/-- The registers of block kind FAB in offset order of the spec's table. -/
def regsFab : List RegDesc :=
  [⟨0x0, 0x0, 1, 0xffffffffff, 0x0, 0x0, 0x0, 0x0, 0xffffffffff, 0x320a0a0a0a⟩,
   ⟨0x8, 0x8, 2, 0xffffffffffffff, 0x0, 0x0, 0x0, 0x0, 0xffffffffffffff, 0x0⟩,
   ⟨0x18, 0x0, 1, 0xffff, 0x0, 0x0, 0x0, 0x0, 0xffff, 0x40⟩,
   ⟨0x20, 0x0, 1, 0x7ffff, 0x0, 0x0, 0x0, 0x0, 0x7ffff, 0xc350⟩,
   ⟨0x28, 0x0, 1, 0xffffffff0f, 0x0, 0x0, 0x0, 0x0, 0xffffffff0f, 0x200640402⟩,
   ⟨0x30, 0x0, 1, 0x171f1f, 0x0, 0x0, 0x0, 0x0, 0x0, 0x0⟩,
   ⟨0x38, 0x0, 1, 0x0, 0x0, 0xffffffff00000000, 0x0, 0x0, 0x0, 0x0⟩,
   ⟨0xc0, 0x0, 1, 0x0, 0x0, 0xffffffffffffffff, 0x0, 0x0, 0x0, 0x0⟩,
   ⟨0xc8, 0x0, 1, 0x0, 0x0, 0xffffffffffffffff, 0x0, 0x0, 0x0, 0x0⟩,
   ⟨0xd0, 0x0, 1, 0x0, 0x0, 0xffffffffffffffff, 0x0, 0x0, 0x0, 0x0⟩,
   ⟨0xd8, 0x0, 1, 0x0, 0x0, 0xffffffffffffffff, 0x0, 0x0, 0x0, 0x0⟩,
   ⟨0x40, 0x8, 8, 0xffffffff, 0x0, 0x0, 0x0, 0x0, 0xffffffff, 0x0⟩,
   ⟨0x80, 0x8, 8, 0x0, 0x0, 0xffffffffffffffff, 0x0, 0x0, 0x0, 0x0⟩]

/-- The registers of block kind ROUTE in offset order of the spec's table. -/
def regsRoute : List RegDesc :=
  [⟨0x0, 0x0, 1, 0x0, 0x0, 0x0, 0x0, 0x0, 0x0, 0x0⟩,
   ⟨0x8, 0x0, 1, 0x0, 0x0, 0x0, 0x0, 0x0, 0x0, 0x0⟩,
   ⟨0x10, 0x0, 1, 0xfff, 0x0, 0x0, 0x0, 0x0, 0x0, 0x0⟩,
   ⟨0x18, 0x0, 1, 0x0, 0x0, 0x0, 0x0, 0x0, 0x0, 0x0⟩,
   ⟨0x20, 0x0, 1, 0x0, 0x0, 0x0, 0x0, 0x0, 0x0, 0x0⟩,
   ⟨0x28, 0x0, 1, 0xffffffffffffffff, 0x0, 0x0, 0x0, 0x0, 0xffffffffffffffff, 0x0⟩,
   ⟨0x30, 0x0, 1, 0xffffffffffffffff, 0x0, 0x0, 0x0, 0x0, 0xffffffffffffffff, 0x0⟩,
   ⟨0x38, 0x0, 1, 0xffff07ff, 0x0, 0x0, 0x0, 0x0, 0xffff07ff, 0xa140010⟩,
   ⟨0x40, 0x0, 1, 0x800000000fffffff, 0x0, 0x0, 0x0, 0x0, 0x800000000fffffff, 0x0⟩,
   ⟨0x48, 0x0, 1, 0x3, 0x0, 0x0, 0x0, 0x0, 0x3, 0x0⟩,
   ⟨0x70, 0x0, 1, 0x0, 0x3f, 0x0, 0x0, 0x0, 0x0, 0x0⟩,
   ⟨0x78, 0x0, 1, 0x7fff, 0x0, 0x0, 0x0, 0x0, 0x0, 0x0⟩,
   ⟨0x80, 0x0, 1, 0xffffffffffffffff, 0x0, 0x0, 0x0, 0x0, 0x0, 0x0⟩,
   ⟨0xc0, 0x0, 1, 0x0, 0x0, 0xffffffffffffffff, 0x0, 0x0, 0x0, 0x0⟩,
   ⟨0xc8, 0x0, 1, 0x0, 0x0, 0xffffffffffffffff, 0x0, 0x0, 0x0, 0x0⟩,
   ⟨0xd0, 0x0, 1, 0x0, 0x0, 0xffffffffffffffff, 0x0, 0x0, 0x0, 0x0⟩,
   ⟨0xd8, 0x0, 1, 0x0, 0x0, 0xffffffffffffffff, 0x0, 0x0, 0x0, 0x0⟩,
   ⟨0xe0, 0x0, 1, 0x0, 0x0, 0xffffffffffffffff, 0x0, 0x0, 0x0, 0x0⟩,
   ⟨0xe8, 0x0, 1, 0x0, 0x0, 0xffffffffffffffff, 0x0, 0x0, 0x0, 0x0⟩,
   ⟨0xf0, 0x0, 1, 0x0, 0x0, 0xffffffffffffffff, 0x0, 0x0, 0x0, 0x0⟩,
   ⟨0x50, 0x8, 4, 0xe000000000003fff, 0x0, 0x0, 0x0, 0x0, 0xe000000000003fff, 0x0⟩]

/-- The registers of block kind POOL in offset order of the spec's table. -/
def regsPool : List RegDesc :=
  [⟨0x0, 0x0, 1, 0xffffffffffff, 0x0, 0x0, 0x0, 0x0, 0xffffffffffff, 0x10008002000⟩,
   ⟨0x8, 0x8, 4, 0x0, 0x0, 0x7ffff00000000, 0x0, 0x0, 0x0, 0x0⟩,
   ⟨0x28, 0x0, 1, 0x0, 0x0, 0x0, 0x0, 0x0, 0x0, 0x0⟩,
   ⟨0x30, 0x0, 1, 0x0, 0x8000000000000000, 0x0, 0x0, 0x0, 0x0, 0x0⟩,
   ⟨0x38, 0x0, 1, 0x3ffff, 0x0, 0x0, 0x0, 0x0, 0x0, 0x0⟩,
   ⟨0x40, 0x0, 1, 0x0, 0x0, 0x0, 0x0, 0x0, 0x0, 0x0⟩,
   ⟨0x80, 0x0, 1, 0x0, 0x0, 0xffffffffffffffff, 0x0, 0x0, 0x0, 0x0⟩,
   ⟨0x88, 0x0, 1, 0x0, 0x0, 0xffffffffffffffff, 0x0, 0x0, 0x0, 0x0⟩,
   ⟨0x90, 0x0, 1, 0x0, 0x0, 0xffffffffffffffff, 0x0, 0x0, 0x0, 0x0⟩,
   ⟨0x98, 0x0, 1, 0x0, 0x0, 0xffffffffffffffff, 0x0, 0x0, 0x0, 0x0⟩]

/-- The registers of block kind KLN in offset order of the spec's table. -/
def regsKln : List RegDesc :=
  [⟨0x0, 0x0, 1, 0xffffffff, 0x0, 0x0, 0x0, 0x0, 0xffffffff, 0x1900064⟩,
   ⟨0x8, 0x0, 1, 0x1fffff, 0x0, 0x0, 0x0, 0x0, 0x1fffff, 0x100000⟩,
   ⟨0x10, 0x0, 1, 0x0, 0x0, 0x0, 0x0, 0x0, 0x0, 0x0⟩,
   ⟨0x18, 0x0, 1, 0xfffffffff000, 0x0, 0x0, 0x0, 0x0, 0x0, 0x0⟩,
   ⟨0x20, 0x0, 1, 0xfffffff, 0x0, 0x0, 0x0, 0x0, 0x0, 0x0⟩,
   ⟨0x28, 0x0, 1, 0xfffffffff000, 0x0, 0x0, 0x0, 0x0, 0x0, 0x0⟩,
   ⟨0x30, 0x0, 1, 0x1, 0x0, 0x0, 0x0, 0x2, 0x0, 0x0⟩,
   ⟨0x38, 0x0, 1, 0x1fff, 0x0, 0x0, 0x0, 0x0, 0x0, 0x0⟩,
   ⟨0x40, 0x0, 1, 0x0, 0x0, 0x0, 0x0, 0x0, 0x0, 0x0⟩,
   ⟨0x48, 0x0, 1, 0x0, 0x8000000000000000, 0x0, 0x0, 0x0, 0x0, 0x0⟩,
   ⟨0x50, 0x0, 1, 0x0, 0x0, 0xffffffffffffffff, 0x0, 0x0, 0x0, 0x0⟩,
   ⟨0x80, 0x0, 1, 0x0, 0x0, 0xffffffffffffffff, 0x0, 0x0, 0x0, 0x0⟩,
   ⟨0x88, 0x0, 1, 0x0, 0x0, 0xffffffffffffffff, 0x0, 0x0, 0x0, 0x0⟩,
   ⟨0x90, 0x0, 1, 0x0, 0x0, 0xffffffffffffffff, 0x0, 0x0, 0x0, 0x0⟩,
   ⟨0x98, 0x0, 1, 0x0, 0x0, 0xffffffffffffffff, 0x0, 0x0, 0x0, 0x0⟩,
   ⟨0xa0, 0x0, 1, 0x0, 0x0, 0xffffffffffffffff, 0x0, 0x0, 0x0, 0x0⟩,
   ⟨0xa8, 0x0, 1, 0x0, 0x0, 0xffffffffffffffff, 0x0, 0x0, 0x0, 0x0⟩,
   ⟨0xb0, 0x0, 1, 0x0, 0x0, 0xffffffffffffffff, 0x0, 0x0, 0x0, 0x0⟩,
   ⟨0xb8, 0x0, 1, 0x0, 0x0, 0xffffffffffffffff, 0x0, 0x0, 0x0, 0x0⟩,
   ⟨0xc0, 0x0, 1, 0x0, 0x0, 0xffffffffffffffff, 0x0, 0x0, 0x0, 0x0⟩]

/-- The registers of block kind DIG in offset order of the spec's table. -/
def regsDig : List RegDesc :=
  [⟨0x0, 0x0, 1, 0xffffffffffffffff, 0x0, 0x0, 0x0, 0x0, 0x0, 0x0⟩,
   ⟨0x8, 0x0, 1, 0x1, 0x0, 0x0, 0x0, 0x0, 0x1, 0x0⟩,
   ⟨0x10, 0x0, 1, 0x1ffff, 0x0, 0x0, 0x0, 0x0, 0x1ffff, 0x0⟩,
   ⟨0x18, 0x0, 1, 0xfffffffff01f, 0x0, 0x0, 0x0, 0x0, 0x0, 0x0⟩,
   ⟨0x20, 0x0, 1, 0x0, 0x0, 0xffff000000000000, 0x0, 0x0, 0x0, 0x0⟩,
   ⟨0x28, 0x0, 1, 0x0, 0x0, 0x0, 0x0, 0x0, 0x0, 0x0⟩,
   ⟨0x30, 0x0, 1, 0x0, 0x0, 0x0, 0x0, 0x0, 0x0, 0x0⟩,
   ⟨0x40, 0x8, 4, 0x0, 0x0, 0xffffffffffffffff, 0x0, 0x0, 0x0, 0x0⟩,
   ⟨0x2000, 0x8, 1024, 0x0, 0x0, 0x0, 0x0, 0x0, 0x0, 0x0⟩]

/-- The registers of block kind ACC in offset order of the spec's table. -/
def regsAcc : List RegDesc :=
  [⟨0x0, 0x0, 1, 0x1, 0x0, 0x0, 0x0, 0x0, 0x0, 0x0⟩,
   ⟨0x8, 0x0, 1, 0xffff, 0x0, 0x0, 0x0, 0x0, 0x0, 0x0⟩,
   ⟨0x10, 0x0, 1, 0xffffffffffffffff, 0x0, 0x0, 0x0, 0x0, 0x0, 0x0⟩,
   ⟨0x18, 0x0, 1, 0x0, 0x8000000000000000, 0x0, 0x0, 0x0, 0x0, 0x0⟩,
   ⟨0x20, 0x0, 1, 0x0, 0x0, 0xffffffffffffffff, 0x0, 0x0, 0x0, 0x0⟩,
   ⟨0x28, 0x0, 1, 0x0, 0x0, 0xffffffffffffffff, 0x0, 0x0, 0x0, 0x0⟩,
   ⟨0x100, 0x10, 64, 0x8000fffffffff000, 0x0, 0x0, 0x0, 0x0, 0x0, 0x0⟩,
   ⟨0x108, 0x10, 64, 0xfffffffff000, 0x0, 0x0, 0x0, 0x0, 0x0, 0x0⟩]

/-- The registers of block kind IMG in offset order of the spec's table. -/
def regsImg : List RegDesc :=
  [⟨0x0, 0x0, 1, 0xffffffff0f00, 0x0, 0x0, 0x0, 0xf, 0x0, 0x0⟩,
   ⟨0x8, 0x0, 1, 0xffffffffffff, 0x0, 0x0, 0x0, 0x0, 0x0, 0x0⟩,
   ⟨0x10, 0x0, 1, 0xffffffff, 0x0, 0x0, 0x0, 0x0, 0x0, 0x0⟩,
   ⟨0x18, 0x0, 1, 0x0, 0x0, 0x0, 0x0, 0x0, 0x0, 0x0⟩,
   ⟨0x20, 0x0, 1, 0x0, 0x0, 0x0, 0x0, 0x0, 0x0, 0x0⟩]

/-- The registers of block kind LOG in offset order of the spec's table. -/
def regsLog : List RegDesc :=
  [⟨0x0, 0x0, 1, 0x0, 0x0, 0x0, 0xffffff000000, 0x0, 0xffffff000000, 0x7fff000000⟩,
   ⟨0x8, 0x0, 1, 0x0, 0x0, 0x0, 0x0, 0x0, 0x0, 0x0⟩,
   ⟨0x10, 0x0, 1, 0x0, 0x0, 0xffffffffffffffff, 0x0, 0x0, 0x0, 0x0⟩]

/-- The registers of block kind APC in offset order of the spec's table. -/
def regsApc : List RegDesc :=
  [⟨0x0, 0x0, 1, 0xffffffff, 0x0, 0x0, 0x0, 0x0, 0x0, 0x0⟩,
   ⟨0x8, 0x0, 1, 0xfffffffffffc, 0x0, 0x0, 0x0, 0x0, 0x0, 0x0⟩,
   ⟨0x10, 0x0, 1, 0x0, 0x0, 0x0, 0x0, 0x0, 0x0, 0x0⟩]

/-- The registers of block kind LNK in offset order of the spec's table. -/
def regsLnk : List RegDesc :=
  [⟨0x0, 0x0, 1, 0x731, 0x0, 0x0, 0x0, 0x800, 0x701, 0x301⟩,
   ⟨0x8, 0x0, 1, 0x0, 0x0, 0x0, 0x0, 0x0, 0x0, 0x1000000000000000⟩,
   ⟨0x10, 0x0, 1, 0x0, 0x0, 0x0, 0x0, 0x0, 0x0, 0x0⟩,
   ⟨0x18, 0x0, 1, 0x0, 0x0, 0x0, 0x0, 0x0, 0x0, 0x0⟩,
   ⟨0x20, 0x0, 1, 0xfffffff000000000, 0x0, 0x0, 0x0, 0x0, 0xffffffe000000000, 0x0⟩,
   ⟨0x28, 0x0, 1, 0xffff0000ffff, 0x0, 0x0, 0x0, 0x0, 0xffff0000ffff, 0xa000000fa⟩,
   ⟨0x30, 0x0, 1, 0xf0, 0x0, 0x0, 0x0, 0x0, 0x0, 0x0⟩,
   ⟨0x38, 0x0, 1, 0x1fffff0000000000, 0x0, 0x0, 0x0, 0x4000000000000000, 0x0, 0x0⟩,
   ⟨0x40, 0x0, 1, 0x0, 0x0, 0xffffffffffffffff, 0x0, 0x0, 0x0, 0x0⟩,
   ⟨0x48, 0x0, 1, 0x0, 0x0, 0xffffffffffffffff, 0x0, 0x0, 0x0, 0x0⟩,
   ⟨0x50, 0x0, 1, 0x0, 0x0, 0xffffffffffffffff, 0x0, 0x0, 0x0, 0x0⟩,
   ⟨0x58, 0x0, 1, 0x0, 0x0, 0xffffffffffffffff, 0x0, 0x0, 0x0, 0x0⟩,
   ⟨0x60, 0x0, 1, 0x0, 0x0, 0xffffffffffffffff, 0x0, 0x0, 0x0, 0x0⟩,
   ⟨0x68, 0x0, 1, 0x0, 0x0, 0xffffffffffffffff, 0x0, 0x0, 0x0, 0x0⟩,
   ⟨0x70, 0x0, 1, 0x0, 0x0, 0xffffffffffffffff, 0x0, 0x0, 0x0, 0x0⟩,
   ⟨0x78, 0x0, 1, 0x0, 0x0, 0xffffffffffffffff, 0x0, 0x0, 0x0, 0x0⟩,
   ⟨0x80, 0x0, 1, 0x0, 0x0, 0xffffffffffffffff, 0x0, 0x0, 0x0, 0x0⟩,
   ⟨0x88, 0x0, 1, 0x0, 0x0, 0xffffffffffffffff, 0x0, 0x0, 0x0, 0x0⟩,
   ⟨0x100, 0x8, 17, 0x0, 0x0, 0xffffffffffffffff, 0x0, 0x0, 0x0, 0x0⟩]

/-- The registers of block kind HBM in offset order of the spec's table. -/
def regsHbm : List RegDesc :=
  [⟨0x0, 0x0, 1, 0x0, 0x0, 0x0, 0x0, 0x0, 0x0, 0x0⟩,
   ⟨0x8, 0x0, 1, 0x3ff, 0x0, 0x0, 0x0, 0x0, 0x3ff, 0x18⟩,
   ⟨0x10, 0x0, 1, 0xff, 0x8000000000000000, 0x0, 0x0, 0x0, 0xff, 0xa⟩,
   ⟨0x18, 0x0, 1, 0x0, 0x8000000000000000, 0x0, 0x0, 0x0, 0x0, 0x0⟩,
   ⟨0x20, 0x0, 1, 0xbffffffffffffff8, 0x0, 0x0, 0x0, 0x0, 0x0, 0x0⟩,
   ⟨0x40, 0x0, 1, 0x0, 0x0, 0xffffffffffffffff, 0x0, 0x0, 0x0, 0x0⟩,
   ⟨0x48, 0x0, 1, 0x0, 0x0, 0xffffffffffffffff, 0x0, 0x0, 0x0, 0x0⟩,
   ⟨0x50, 0x0, 1, 0x0, 0x0, 0xffffffffffffffff, 0x0, 0x0, 0x0, 0x0⟩,
   ⟨0x58, 0x0, 1, 0x0, 0x0, 0xffffffffffffffff, 0x0, 0x0, 0x0, 0x0⟩,
   ⟨0x60, 0x0, 1, 0x0, 0x0, 0xffffffffffffffff, 0x0, 0x0, 0x0, 0x0⟩]

/-- The registers of block kind CL in offset order of the spec's table. -/
def regsCl : List RegDesc :=
  [⟨0x0, 0x0, 1, 0x77fffff, 0x0, 0x0, 0x0, 0x0, 0x0, 0x0⟩,
   ⟨0x8, 0x0, 1, 0x0, 0x0, 0x0, 0x0, 0x7, 0x0, 0x0⟩,
   ⟨0x10, 0x0, 1, 0x0, 0x0, 0x0, 0x0, 0x0, 0x0, 0x0⟩,
   ⟨0x18, 0x0, 1, 0x70, 0x0, 0x0, 0x0, 0x0, 0x70, 0x0⟩,
   ⟨0x20, 0x0, 1, 0xffffffffffffffff, 0x0, 0x0, 0x0, 0x0, 0x0, 0x0⟩,
   ⟨0x28, 0x0, 1, 0x0, 0xff, 0x0, 0x0, 0x0, 0x0, 0x0⟩,
   ⟨0x30, 0x0, 1, 0x0, 0x8000000000000000, 0x0, 0x0, 0x0, 0x0, 0x0⟩,
   ⟨0x38, 0x0, 1, 0x0, 0x0, 0x0, 0x0, 0x0, 0x0, 0x0⟩,
   ⟨0x40, 0x0, 1, 0x0, 0x0, 0x0, 0x0, 0x0, 0x0, 0x0⟩,
   ⟨0x48, 0x0, 1, 0x0, 0x0, 0x0, 0x0, 0x0, 0x0, 0x0⟩,
   ⟨0x50, 0x0, 1, 0x0, 0x0, 0x0, 0x0, 0x0, 0x0, 0x0⟩,
   ⟨0x58, 0x0, 1, 0x0, 0x0, 0x0, 0x0, 0x0, 0x0, 0xfff8000000000000⟩,
   ⟨0x60, 0x0, 1, 0xf7ff000, 0x0, 0xffff000000000000, 0x0, 0x0, 0x0, 0x0⟩,
   ⟨0x68, 0x0, 1, 0xffffffffffffffff, 0x0, 0x0, 0x0, 0x0, 0x0, 0x0⟩,
   ⟨0x70, 0x0, 1, 0xffffffffffffffff, 0x0, 0x0, 0x0, 0x0, 0x0, 0x0⟩,
   ⟨0x80, 0x8, 8, 0x877ff000, 0x0, 0xffff0000000000, 0x0, 0x0, 0x0, 0x0⟩,
   ⟨0x100, 0x8, 32, 0xffffffffffffffff, 0x0, 0x0, 0x0, 0x0, 0x0, 0x0⟩]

* To do
Show each line of the material where the word "List" occurs.

* Exercise result
def regsFab : List RegDesc :=
def regsRoute : List RegDesc :=
def regsPool : List RegDesc :=
def regsKln : List RegDesc :=
def regsDig : List RegDesc :=
def regsAcc : List RegDesc :=
def regsImg : List RegDesc :=
def regsLog : List RegDesc :=
def regsApc : List RegDesc :=
def regsLnk : List RegDesc :=
def regsHbm : List RegDesc :=
def regsCl : List RegDesc :=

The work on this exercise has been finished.